You can't remove these from your result list. But eventually they will time out (after a week) and get issued to some other user. When three successful results have been returned and validated, the whole WU and all the phantom results will get purged.

Bruce

Director, Einstein@Home

AnRM
AnRM
Joined: 9 Feb 05
Posts: 213
Credit: 4346941
RAC: 0

> > Should we let you know

Message 6395 in response to message 6392

> > Should we let you know about lost work even if it isn't a case of it
> being
> > continually lost or will those WUs be taken casr of some other way?
>
> If the work is not being continually lost, but was only lost until the host
> got registered, then please ignore it. The lost work will be resent as soon
> as it times out (after one week).
>
> On the other hand, if you have a host which is not behind a firewall and which
> is continuously losing work, I'd like to know. This should be very useful for
> debugging BOINC.
>
> Bruce
>We have 4 machines that are networked together and have been having little problems with the project. We are using the 4.19/4.79 cobo on all machines but we seem to have your problem on only one machine:12208. We were assigned 4 WU's (#s 375946,375945,375939,375938)on the 22Feb05. The first two were received and processed ok. The last two (the first sent) did not arrive but are displayed on the 'Results for computer' web page and have timed out.
A similiar pattern for WU's sent on the 24Feb05 (#s 87185,387110,386345,383293)ie.two were processed ok and two didn't arrive apparently. The last WU down loads on the 26,27Feb and 1Mar seem ok. This machine is behind a Zone Alarm firewall but I don't think it is causing the problem as it appears to work correctly any time we have monitored communications with the servers. Hope this info helps. You are doing a great job keeping up with all these problems and your personal involvement is really outstanding compared to the World Community Grid, Boinc/SETI, etc.The smooth start up compared to other projects is a tribute to your efforts. Thanks.

Michael Berger
Michael Berger
Joined: 22 Jan 05
Posts: 36
Credit: 37252
RAC: 0

Bruce, The issue is still

Message 6396 in response to message 6390

Bruce,

The issue is still repeating itself for the hosts listed below. None are not behind a firewall and they're networked at the same location. What networking details do you need?

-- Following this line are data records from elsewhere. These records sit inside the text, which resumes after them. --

/-! ## Events of homes and the network -/

/-- R177, R235, R245, R272, R275 to R278, R337 to R341: a request at its home performs on a line that is present where nothing holds it
back, a load returning its bytes, an atomic writing its result and returning the old value, a store writing one of its 16-byte units, the
rest of it staying at the bank until its last unit is acknowledged; else it queues and a walk begins, and an atomic waits behind those of
the home's unit that wait. A walk ends in a fill, which installs the line with what memory holds. Two atomics combine at a switch,
standing where the earlier of them stood, and their reply splits there, an error on the way reaching those that read a value. Bytes of a
line of a changed window are free values (log 55); that a store performs one unit at an event and that what waited for a fill performs by
events of its own is the model's reading (log 31), and so is what waits behind a fault bay or behind its croft's stores (log 93). -/
def Obligations.HomeEvents : Prop :=
  (∀ (s : State) (r : Req) (l : Line),
    argN s 2 = 0 → deliverable s (argN s 0) = some (.home r) → r.res.ft = false → r.res.bad = false →
    let b := r.res.bank
    let tag := tagOf r.res.glob r.res.asid
    let off := r.va % 64
    let blk := r.va / 64 * 64
    lineAt s b tag (r.va / 64) = some l → heldBack s b (bankAt s b).queue.length r = false → bayBefore s r = false →
    poisoned l.mark = false →
    (∀ n pos, r.op = .load n false → r.ack = .reply pos → exec .homeLoad s = .next { drawStale s (setOfAsid s r.res.asid) with
      net := netNext s [replyFlight (homeCell r.who b) r.who pos n
        (undefAt s (setOfAsid s r.res.asid) r.va n (l.data.toNat / 2 ^ (8 * off) % 2 ^ (8 * n))) blk] }) ∧
    (∀ a bs k id, r.op = .store [(a, bs)] none → r.bin = none → r.ack = .cls k id → l.ro = false → r.res.wt = false →
      outOfTurn s b r = false → ∃ t, exec .homeStore s = .next t ∧
        t.net = netNext s [ackFlight (homeCell r.who b) r.who k id] ∧ t.mem = s.mem ∧
        lineAt t b tag (r.va / 64) = some { l with data := putLine l.data (a % 64) bs.length (ofBytes bs), dirty := true }) ∧
    (∀ us u, 2 ≤ us.length → nth us (argN s 1 % us.length) = some u → r.op = .store us none → r.bin = none →
      l.ro = false → r.res.wt = false → outOfTurn s b r = false →
      ∃ t, exec .homeStore s = .next t ∧ t.net = netNext s [] ∧ t.mem = s.mem ∧
        (bankAt t b).queue = (bankAt s b).queue ++ [{ r with op := .rest (dropAt us (argN s 1 % us.length)) }] ∧
        lineAt t b tag (r.va / 64) =
          some { l with data := putLine l.data (u.1 % 64) u.2.length (ofBytes u.2), dirty := true }) ∧
    (∀ n f who x e pos cls id, r.op = .atom n f (.one who x e true pos cls id) → r.ack = .reply pos → l.ro = false →
      r.res.wt = false →
      let old := l.data.toNat / 2 ^ (8 * off) % 2 ^ (8 * n)
      ∃ t, exec .homeAtomic s = .next t ∧ t.net = netNext s [replyFlight (homeCell r.who b) who pos n old blk] ∧
        lineAt t b tag (r.va / 64) = some { l with data := putLine l.data off n (atomVal f n old x e), dirty := true })) ∧
  (∀ (s : State) (r : Req) (q : Req) (n : Nat) (f : AtomF) (who : Agent) (x e pos cls id : Nat), argN s 2 = 0 →
    deliverable s (argN s 0) = some (.home r) → r.res.ft = false → r.op = .atom n f (.one who x e true pos cls id) →
    r.ack = .reply pos → q ∈ (bankAt s r.res.bank).queue → (∃ m g t, q.op = .atom m g t) ∨ (∃ m, q.op = .step m false) →
    stalled s r.res.bank q = false →
    (lineAt s r.res.bank (tagOf r.res.glob r.res.asid) (r.va / 64)).isSome = true →
    ∃ t, exec .homeAtomic s = .next t ∧ t.net = netNext s [] ∧
      (bankAt t r.res.bank).queue = (bankAt s r.res.bank).queue ++ [r] ∧
      (bankAt t r.res.bank).lines = (bankAt s r.res.bank).lines) ∧
  (∀ (s : State) (r : Req) (l : Line) (b a k id : Nat) (bs : List Byte),
    argN s 2 = b + 1 → nth (bankAt s b).queue (argN s 0) = some r → r.res.bank = b → r.res.bad = false → r.res.wt = false →
    r.op = .rest [(a, bs)] → r.bin = none → r.ack = .cls k id →
    lineAt s b (tagOf r.res.glob r.res.asid) (r.va / 64) = some l → l.ro = false → outOfTurn s b r = false →
    bayBefore s r = false →
    ∃ t, exec .homeStore s = .next t ∧ t.net = s.net ++ [ackFlight (homeCell r.who b) r.who k id] ∧ t.mem = s.mem ∧
      (bankAt t b).queue = dropAt (bankAt s b).queue (argN s 0) ∧ lineAt t b (tagOf r.res.glob r.res.asid) (r.va / 64) =
        some { l with data := putLine l.data (a % 64) bs.length (ofBytes bs), dirty := true }) ∧
  (∀ (s : State) (r : Req) (n pos : Nat) (f : Bool), argN s 2 = 0 →
    deliverable s (argN s 0) = some (.home r) → r.res.ft = false → r.op = .load n f → r.ack = .reply pos →
    lineAt s r.res.bank (tagOf r.res.glob r.res.asid) (r.va / 64) = none → behindStores s (.net (argN s 0)) r = false →
    ∃ t, exec .homeLoad s = .next t ∧ t.net = netNext s [] ∧ t.mem = s.mem ∧
      (bankAt t r.res.bank).queue = (bankAt s r.res.bank).queue ++ [r] ∧
      ((chanAt s r.res.chan).walks = [] → (∀ g ∈ s.net, ∀ b c a la pa x ro gl bad, g.msg ≠ .fill b c a la pa x ro gl bad) →
        ∃ w, (chanAt t r.res.chan).walks = [w] ∧ w.asid = r.res.asid ∧ w.la = r.va / 64 ∧ w.bank = r.res.bank)) ∧
  (∀ (s : State) (b g tag la pa asid : Nat) (gen : W32) (ro : Bool),
    deliverable s (argN s 0) = some (.fill b g tag la pa gen ro asid false) → lineAt s b tag la = none →
    (∀ l ∈ (bankAt s b).lines, l.dirty = false) →
    ∃ t, exec .barnFill s = .next t ∧ t.net = netNext s [] ∧ t.mem = s.mem ∧
      lineAt t b tag la = some ⟨tag, la, memLine s pa, sread 0 s.marks (pa / 64), false, ro, pa / 64 * 64⟩) ∧
  (∀ (s : State) (w : Walk) (pfn : Nat) (ro gl : Bool) (s' s'' : State),
    let g := argN s 0
    let s1 := updChan s g fun k => { k with walks := dropAt k.walks (argN s 1) }
    let tag := tagOf w.glob w.asid
    let mine := (bankAt s w.bank).queue.filter fun q =>
      tagOf q.res.glob q.res.asid == tag && q.va / 64 == w.la && q.res.asid == w.asid && q.res.chan == g
    nth (chanAt s g).walks (argN s 1) = some w → w.ft = false →
    (w.gen ≠ (setAtId s (setOfAsid s w.asid)).gen → ∃ t, exec .translationWalk s = .next t ∧ t.net = s.net ∧
      (chanAt t g).walks = dropAt (chanAt s g).walks (argN s 1) ++
        [{ w with gen := (setAtId s (setOfAsid s w.asid)).gen }]) ∧
    (w.gen = (setAtId s (setOfAsid s w.asid)).gen → translate s1 g w.asid (w.la * 64) w.glob = (s', .ok pfn ro gl) →
      ((ro || gl) && mine.all fun q => writesLine q.op) = false → nameFrame s' g pfn tag (w.la * 64 / 4096) none = some s'' →
      ∃ t, exec .translationWalk s = .next t ∧ (chanAt t g).walks = dropAt (chanAt s g).walks (argN s 1) ∧
        t.net = s.net ++
          [⟨[], .fill w.bank g tag w.la (pfn * 4096 + w.la * 64 % 4096) w.gen (ro || gl) w.asid false, none⟩]) ∧
    (∀ code q n pos, w.gen = (setAtId s (setOfAsid s w.asid)).gen →
      translate s1 g w.asid (w.la * 64) w.glob = (s', .fault code) → (bankAt s w.bank).queue = [q] → mine = [q] →
      q.op = .load n false → q.ack = .reply pos → ∃ t, exec .translationWalk s = .next t ∧ (bankAt t w.bank).queue = [] ∧
        t.mem = s.mem ∧ t.net = s.net ++ [⟨[], .fault q.who 0 0 code q.va (setAtId s (setOfAsid s q.res.asid)).gen false,
          some (Config.channelCell g)⟩])) ∧
  (∀ (s : State) (v n sw blk : Nat) (f : AtomF) (u l : Agent) (x y e e' p p' c c' i i' : Nat),
    deliverable s (argN s 0) =
      some (.split v n f (.both sw (.one u x e true p c i) (.one l y e' true p' c' i')) blk false) →
    exec .droveSplit s = .next { s with net := netNext s [
      replyFlight none u p n v (blk / 64 * 64),
      replyFlight none l p' n (atomVal f n v (x % 2 ^ (8 * n)) 0) (blk / 64 * 64)] }) ∧
  (∀ (s : State) (v n sw blk : Nat) (f : AtomF) (u l : Agent) (x y e e' p p' c c' i i' : Nat),
    deliverable s (argN s 0) =
      some (.split v n f (.both sw (.one u x e true p c i) (.one l y e' false p' c' i')) blk true) →
    exec .droveSplit s = .next { s with net := netNext s [
      ⟨[], .reply u ⟨p, n, v, some blk, none, none, false, false, blk / 64 * 64⟩, none⟩, ackFlight none l c' i'] }) ∧
  (∀ (s : State) (a b : Req) (n x y e e' p p' c c' i i' : Nat) (u l : Agent),
    deliverable s (argN s 0) = some (.home a) → deliverable s (argN s 1) = some (.home b) →
    a.op = .atom n (.int .add) (.one u x e true p c i) → b.op = .atom n (.int .add) (.one l y e' true p' c' i') →
    a.va = b.va → a.res.bank = b.res.bank → a.res.asid = b.res.asid → a.ack = .reply p → b.ack = .reply p' →
    argN s 0 ≠ argN s 1 → argN s 2 < 6 →
    let d := a.res.bank % 64
    let ta := droveAt d (argN s 2) (droveLine u.core)
    let tb := droveAt d (argN s 2) (droveLine l.core)
    let sw := a.res.bank / 64 * 192 + argN s 2 * 32 + ta / 2
    fieldOf u.core = a.res.bank / 64 → fieldOf l.core = a.res.bank / 64 → ta % 2 = 0 → tb = ta + 1 → splitRecords s sw < 8 →
    let first := min (argN s 0) (argN s 1)
    let m : Msg := .home { a with
      res := { a.res with bad := a.res.bad || b.res.bad }
      op := .atom n (.int .add) (.both sw (.one u x e true p c i) (.one l y e' true p' c' i')), ack := .none }
    ∃ g, nth s.net first = some g ∧ exec .droveCombine s =
      .next { s with net := dropAt (setAt s.net first { g with msg := m }) (max (argN s 0) (argN s 1)) })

7672 GenuineIntel Intel(R) Pentium(R) 4 CPU 3.40GHz Microsoft Windows XP Professional Edition, Service Pack 2, (05.01.2600.00)

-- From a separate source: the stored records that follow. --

@[simp] theorem updDie_crofts (d : Nat) (k : Die → Die) : (updDie s d k).crofts = s.crofts := rfl
@[simp] theorem updDie_tenants (d : Nat) (k : Die → Die) : (updDie s d k).tenants = s.tenants := rfl
@[simp] theorem updDie_sets (d : Nat) (k : Die → Die) : (updDie s d k).sets = s.sets := rfl
@[simp] theorem updDie_mem (d : Nat) (k : Die → Die) : (updDie s d k).mem = s.mem := rfl
@[simp] theorem updDie_marks (d : Nat) (k : Die → Die) : (updDie s d k).marks = s.marks := rfl
@[simp] theorem updDie_hostMem (d : Nat) (k : Die → Die) : (updDie s d k).hostMem = s.hostMem := rfl
@[simp] theorem updDie_banks (d : Nat) (k : Die → Die) : (updDie s d k).banks = s.banks := rfl
@[simp] theorem updDie_chans (d : Nat) (k : Die → Die) : (updDie s d k).chans = s.chans := rfl
@[simp] theorem updDie_cribs (d : Nat) (k : Die → Die) : (updDie s d k).cribs = s.cribs := rfl
@[simp] theorem updDie_fairs (d : Nat) (k : Die → Die) : (updDie s d k).fairs = s.fairs := rfl
@[simp] theorem updDie_queues (d : Nat) (k : Die → Die) : (updDie s d k).queues = s.queues := rfl
@[simp] theorem updDie_funcs (d : Nat) (k : Die → Die) : (updDie s d k).funcs = s.funcs := rfl
@[simp] theorem updDie_lomwens (d : Nat) (k : Die → Die) : (updDie s d k).lomwens = s.lomwens := rfl
@[simp] theorem updDie_pairs (d : Nat) (k : Die → Die) : (updDie s d k).pairs = s.pairs := rfl
@[simp] theorem updDie_paddocks (d : Nat) (k : Die → Die) : (updDie s d k).paddocks = s.paddocks := rfl
@[simp] theorem updDie_period (d : Nat) (k : Die → Die) : (updDie s d k).period = s.period := rfl
@[simp] theorem updDie_border (d : Nat) (k : Die → Die) : (updDie s d k).border = s.border := rfl
@[simp] theorem updDie_reports (d : Nat) (k : Die → Die) : (updDie s d k).reports = s.reports := rfl
@[simp] theorem updDie_net (d : Nat) (k : Die → Die) : (updDie s d k).net = s.net := rfl
@[simp] theorem updDie_mailbox (d : Nat) (k : Die → Die) : (updDie s d k).mailbox = s.mailbox := rfl
@[simp] theorem updDie_mgmt (d : Nat) (k : Die → Die) : (updDie s d k).mgmt = s.mgmt := rfl
@[simp] theorem updDie_flash (d : Nat) (k : Die → Die) : (updDie s d k).flash = s.flash := rfl
@[simp] theorem updDie_asleep (d : Nat) (k : Die → Die) : (updDie s d k).asleep = s.asleep := rfl
@[simp] theorem updDie_losses (d : Nat) (k : Die → Die) : (updDie s d k).losses = s.losses := rfl
@[simp] theorem updDie_power (d : Nat) (k : Die → Die) : (updDie s d k).power = s.power := rfl
@[simp] theorem updDie_out (d : Nat) (k : Die → Die) : (updDie s d k).out = s.out := rfl
@[simp] theorem updDie_tag (d : Nat) (k : Die → Die) : (updDie s d k).tag = s.tag := rfl
@[simp] theorem updDie_epoch (d : Nat) (k : Die → Die) : (updDie s d k).epoch = s.epoch := rfl
@[simp] theorem updDie_sched (d : Nat) (k : Die → Die) : (updDie s d k).sched = s.sched := rfl
@[simp] theorem updDie_cur (d : Nat) (k : Die → Die) : (updDie s d k).cur = s.cur := rfl
@[simp] theorem updDie_arg (d : Nat) (k : Die → Die) : (updDie s d k).arg = s.arg := rfl
@[simp] theorem updDie_unit (d : Nat) (k : Die → Die) : (updDie s d k).unit = s.unit := rfl
@[simp] theorem updDie_free (d : Nat) (k : Die → Die) : (updDie s d k).free = s.free := rfl
@[simp] theorem updDie_now (d : Nat) (k : Die → Die) : (updDie s d k).now = s.now := rfl

@[simp] theorem updQueue_crofts (q : Nat) (k : Queue → Queue) : (updQueue s q k).crofts = s.crofts := rfl
@[simp] theorem updQueue_tenants (q : Nat) (k : Queue → Queue) : (updQueue s q k).tenants = s.tenants := rfl
@[simp] theorem updQueue_sets (q : Nat) (k : Queue → Queue) : (updQueue s q k).sets = s.sets := rfl
@[simp] theorem updQueue_mem (q : Nat) (k : Queue → Queue) : (updQueue s q k).mem = s.mem := rfl
@[simp] theorem updQueue_marks (q : Nat) (k : Queue → Queue) : (updQueue s q k).marks = s.marks := rfl
@[simp] theorem updQueue_hostMem (q : Nat) (k : Queue → Queue) : (updQueue s q k).hostMem = s.hostMem := rfl
@[simp] theorem updQueue_banks (q : Nat) (k : Queue → Queue) : (updQueue s q k).banks = s.banks := rfl
@[simp] theorem updQueue_chans (q : Nat) (k : Queue → Queue) : (updQueue s q k).chans = s.chans := rfl
@[simp] theorem updQueue_cribs (q : Nat) (k : Queue → Queue) : (updQueue s q k).cribs = s.cribs := rfl
@[simp] theorem updQueue_fairs (q : Nat) (k : Queue → Queue) : (updQueue s q k).fairs = s.fairs := rfl
@[simp] theorem updQueue_dies (q : Nat) (k : Queue → Queue) : (updQueue s q k).dies = s.dies := rfl
@[simp] theorem updQueue_funcs (q : Nat) (k : Queue → Queue) : (updQueue s q k).funcs = s.funcs := rfl
@[simp] theorem updQueue_lomwens (q : Nat) (k : Queue → Queue) : (updQueue s q k).lomwens = s.lomwens := rfl
@[simp] theorem updQueue_pairs (q : Nat) (k : Queue → Queue) : (updQueue s q k).pairs = s.pairs := rfl
@[simp] theorem updQueue_paddocks (q : Nat) (k : Queue → Queue) : (updQueue s q k).paddocks = s.paddocks := rfl
@[simp] theorem updQueue_period (q : Nat) (k : Queue → Queue) : (updQueue s q k).period = s.period := rfl
@[simp] theorem updQueue_border (q : Nat) (k : Queue → Queue) : (updQueue s q k).border = s.border := rfl
@[simp] theorem updQueue_reports (q : Nat) (k : Queue → Queue) : (updQueue s q k).reports = s.reports := rfl
@[simp] theorem updQueue_net (q : Nat) (k : Queue → Queue) : (updQueue s q k).net = s.net := rfl
@[simp] theorem updQueue_mailbox (q : Nat) (k : Queue → Queue) : (updQueue s q k).mailbox = s.mailbox := rfl
@[simp] theorem updQueue_mgmt (q : Nat) (k : Queue → Queue) : (updQueue s q k).mgmt = s.mgmt := rfl
@[simp] theorem updQueue_flash (q : Nat) (k : Queue → Queue) : (updQueue s q k).flash = s.flash := rfl
@[simp] theorem updQueue_asleep (q : Nat) (k : Queue → Queue) : (updQueue s q k).asleep = s.asleep := rfl
@[simp] theorem updQueue_losses (q : Nat) (k : Queue → Queue) : (updQueue s q k).losses = s.losses := rfl
@[simp] theorem updQueue_power (q : Nat) (k : Queue → Queue) : (updQueue s q k).power = s.power := rfl
@[simp] theorem updQueue_out (q : Nat) (k : Queue → Queue) : (updQueue s q k).out = s.out := rfl
@[simp] theorem updQueue_tag (q : Nat) (k : Queue → Queue) : (updQueue s q k).tag = s.tag := rfl
@[simp] theorem updQueue_epoch (q : Nat) (k : Queue → Queue) : (updQueue s q k).epoch = s.epoch := rfl
@[simp] theorem updQueue_sched (q : Nat) (k : Queue → Queue) : (updQueue s q k).sched = s.sched := rfl
@[simp] theorem updQueue_cur (q : Nat) (k : Queue → Queue) : (updQueue s q k).cur = s.cur := rfl
@[simp] theorem updQueue_arg (q : Nat) (k : Queue → Queue) : (updQueue s q k).arg = s.arg := rfl
@[simp] theorem updQueue_unit (q : Nat) (k : Queue → Queue) : (updQueue s q k).unit = s.unit := rfl
@[simp] theorem updQueue_free (q : Nat) (k : Queue → Queue) : (updQueue s q k).free = s.free := rfl
@[simp] theorem updQueue_now (q : Nat) (k : Queue → Queue) : (updQueue s q k).now = s.now := rfl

1397642 395805 25 Feb 2005 11:23:06 UTC 4 Mar 2005 11:23:06 UTC In Progress Unknown New --- --- ---
1393899 394912 25 Feb 2005 11:23:00 UTC 4 Mar 2005 11:23:00 UTC In Progress Unknown New --- --- ---
1203915 351169 18 Feb 2005 7:28:45 UTC 25 Feb 2005 7:28:45 UTC Over No reply New 0.00 --- ---

7660 GenuineIntel Intel(R) Pentium(R) 4 CPU 2.80GHz Microsoft Windows XP Home Edition, Service Pack 2, (05.01.2600.00)

1440862 405896 27 Feb 2005 14:19:17 UTC 6 Mar 2005 14:19:17 UTC In Progress Unknown New --- --- ---
1440850 405893 27 Feb 2005 14:19:17 UTC 6 Mar 2005 14:19:17 UTC In Progress Unknown New --- --- ---
1178852 347092 15 Feb 2005 21:57:28 UTC 22 Feb 2005 21:57:28 UTC Over No reply New 0.00 --- ---
1177546 346808 16 Feb 2005 4:09:06 UTC 23 Feb 2005 4:09:06 UTC Over No reply New 0.00 --- ---

7668 AuthenticAMD AMD Athlon(tm) Processor Microsoft Windows XP Professional Edition, Service Pack 2, (05.01.2600.00)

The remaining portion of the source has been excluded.